Search code examples
pythondaskpython-xarraydask-distributedzarr

Concurrently write xarray datasets to zarr - how to efficiently scale with dask distributed


TLDR:

How can I efficiently use dask-distributed to write a number of dask-backed xarray datasets to a zarr store on AWS S3?

Details:

I have a workflow that takes a list of raster datasets on S3 and generates a dask-array backed xarray dataset.

I need to iterate over a number of groups, where for each group the workflow gets the raster datasets which belong to the group and generates the corresponding xarray dataset.

Now I want to write the data from the datasets into a zarr storage on S3 (the same store, just using the group parameter).

This is how a pseudo code for sequential processing could look like:

client = Client(...) # using a distributed cluster

zarr_store = fsspec.get_mapper("s3://bucket/key.zarr")

for group_select in groups:
    
    xr_dataset = get_dataset_for_group(group_select)
    
    # totally unnecessary, just to illustrate that this is a lazy dataset, nothing has been loaded yet
    assert dask.is_dask_collection(xr_dataset)
    
    xr_dataset.to_zarr(zarr_store, group=group_select)

This works very well, once to_zarr is executed, the data is loaded and stored on S3 with the tasks running in parallel.


Now I'd like to run this in parallel using dask.distribuited. This is what I've tried and what issues I've encountered:

1. using .to_zarr(..., compute=False) to collect a list of delayed tasks

This works in principle, but is quite slow. Creating a task takes around 3-4 seconds, and I need to run this 100+ times, taking 4-5 minutes before any computation is actually started.

2. Wrapping it into dask.delayed

This speeds up the creation of tasks immensely, but the write to the zarr store isn't split among workers, rather the worker processing the task is gathering all the data once the loading tasks are finished and writes it to zarr.

3. Wrapping to_zarr in a custom function and passing it to client.submit

This looked to be the most promising option. I've just wrapped the to_zarr call in a custom function, that can be called from a worker:

def dump(ds, target, group=None):
    with worker_client() as client:
        ds.to_zarr(store=target, group=group)  
    return True

Doing this with a worker_client puts the writing tasks back to the scheduler and solves the issue I've had above with dask.delayed.

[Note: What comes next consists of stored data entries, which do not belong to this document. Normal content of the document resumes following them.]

-- ==== Sys2Proof/Certificates/Slice0/Obligations.lean ====
section
/-! DEFINITION. The statements for the provers. A docstring names the rules of spec/ a statement formalises, and the log
entries (notes/assumptions) it rests on where a clause is the model's own choice. -/

open Sys2Proof Sys2Proof.Machine

/-! ## Encodings -/

/-- 10_state.md R26, R27, 30 R173: the five-bit host operation word, read and written. -/
def Obligations.HostopWordsAgree : Prop :=
  (∀ i c op, hostopOf i = some (c, op) → decodeHostop c.sel op = i) ∧
  (∀ sel op, hostopOf (decodeHostop sel op) = some (Codec.ofSel sel, op)) ∧
  (∀ c : Codec, Codec.ofSel c.sel = c)

/-- Words written out from 30 R131 to R135, R141 and R173 (fields worked in 95_test_vectors.md 4.1). -/
def Obligations.WrittenWordsDecode : Prop :=
  decode .hostop ⟨[0b01100000], 0, 0, 0⟩ = .ok (.decode .bt) ⟨[], 1, 0, 3⟩ ∧
  decode .rp ⟨[0b01111111, 0xFF], 0, 0, 0⟩ = .ok (.rpShort 3 10 1024) ⟨[], 2, 0, 0⟩ ∧
  decode .rp ⟨[0b10000111, 0b10000000, 0x05], 0, 0, 0⟩ = .ok (.rpInt 2 11 6) ⟨[], 3, 0, 0⟩ ∧
  decode .rp ⟨[0b11000001, 0, 0, 0x5E], 0, 0, 0⟩ = .ok (.rpLong 1 99 1) ⟨[], 4, 0, 0⟩ ∧
  decode .rp ⟨[0b11111011], 0, 0, 0⟩ = .ok (.rpLiteral 112) ⟨[], 1, 0, 0⟩ ∧
  decode .rp ⟨[0b11111110], 0, 0, 0⟩ = .ok (.rpEof 2) ⟨[], 1, 0, 0⟩ ∧
  decode (.bt 0 [(1, true)]) ⟨[0x61], 0, 0, 0⟩ = .ok (.btLeaf 0x61) ⟨[], 1, 0, 0⟩ ∧
  decode (.bt 0 [(1, true)]) ⟨[0x01], 0, 0, 0⟩ = .ok (.btNode 0x01) ⟨[], 1, 0, 0⟩ ∧
  decode (.bt 0 [(1, true)]) ⟨[0x00, 0x01], 0, 0, 0⟩ = .ok (.btEsc 0 1) ⟨[], 2, 0, 0⟩ ∧
  decode (.bt 0 [(1, true)]) ⟨[0x00, 0x00], 0, 0, 0⟩ = .ok (.btEnd 0) ⟨[], 2, 0, 0⟩

/-- 30 R131 to R136: a RefPack command is read back from its bytes with every operand, whatever follows it. -/
def Obligations.RefPackDecodeOfEncode : Prop :=
  ∀ i, wellFormed .rp i = true → ∀ (rest : List Byte) (used : Nat) (acc : Word) (nacc : Nat),
    bytesBits (encodeRp i) = encode .rp i ∧
    decode .rp ⟨encodeRp i ++ rest, used, acc, nacc⟩ = .ok i ⟨rest, used + (encodeRp i).length, acc, nacc⟩

/-- 30 R141: a BinaryTree item is read back from its bytes under the clue and node table of its stream. -/
def Obligations.BinaryTreeDecodeOfEncode : Prop :=
  ∀ clue isNode i, wellFormed (.bt clue isNode) i = true →
    ∀ (rest : List Byte) (used : Nat) (acc : Word) (nacc : Nat),
      decode (.bt clue isNode) ⟨encodeBt i ++ rest, used, acc, nacc⟩ =
        .ok i ⟨rest, used + (encodeBt i).length, acc, nacc⟩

However, when I submit this function repeatedly (I need to do this 100+ times) along the lines of

futures = [client.submit(dump, x, target, g) for x,g in zip(datasets, groups)]

I quickly overwhelm the scheduler with tasks to process.

The only obvious solution for this I can think of, is to split up the datasets in batches and only start a new one once the previous one is finished. But isn't there a more elegant solution? Or is there a built-in functionality in dask (distributed)?


Solution

  • In my experience/environment, it is easy to overwhelm the scheduler with too many tasks (and also too many workers to coordinate), so splitting things into batches typically works.

    To create a moving queue of work, you can use as_completed, submitting/adding tasks each time another task is completed. See these related answers: 1 and 2.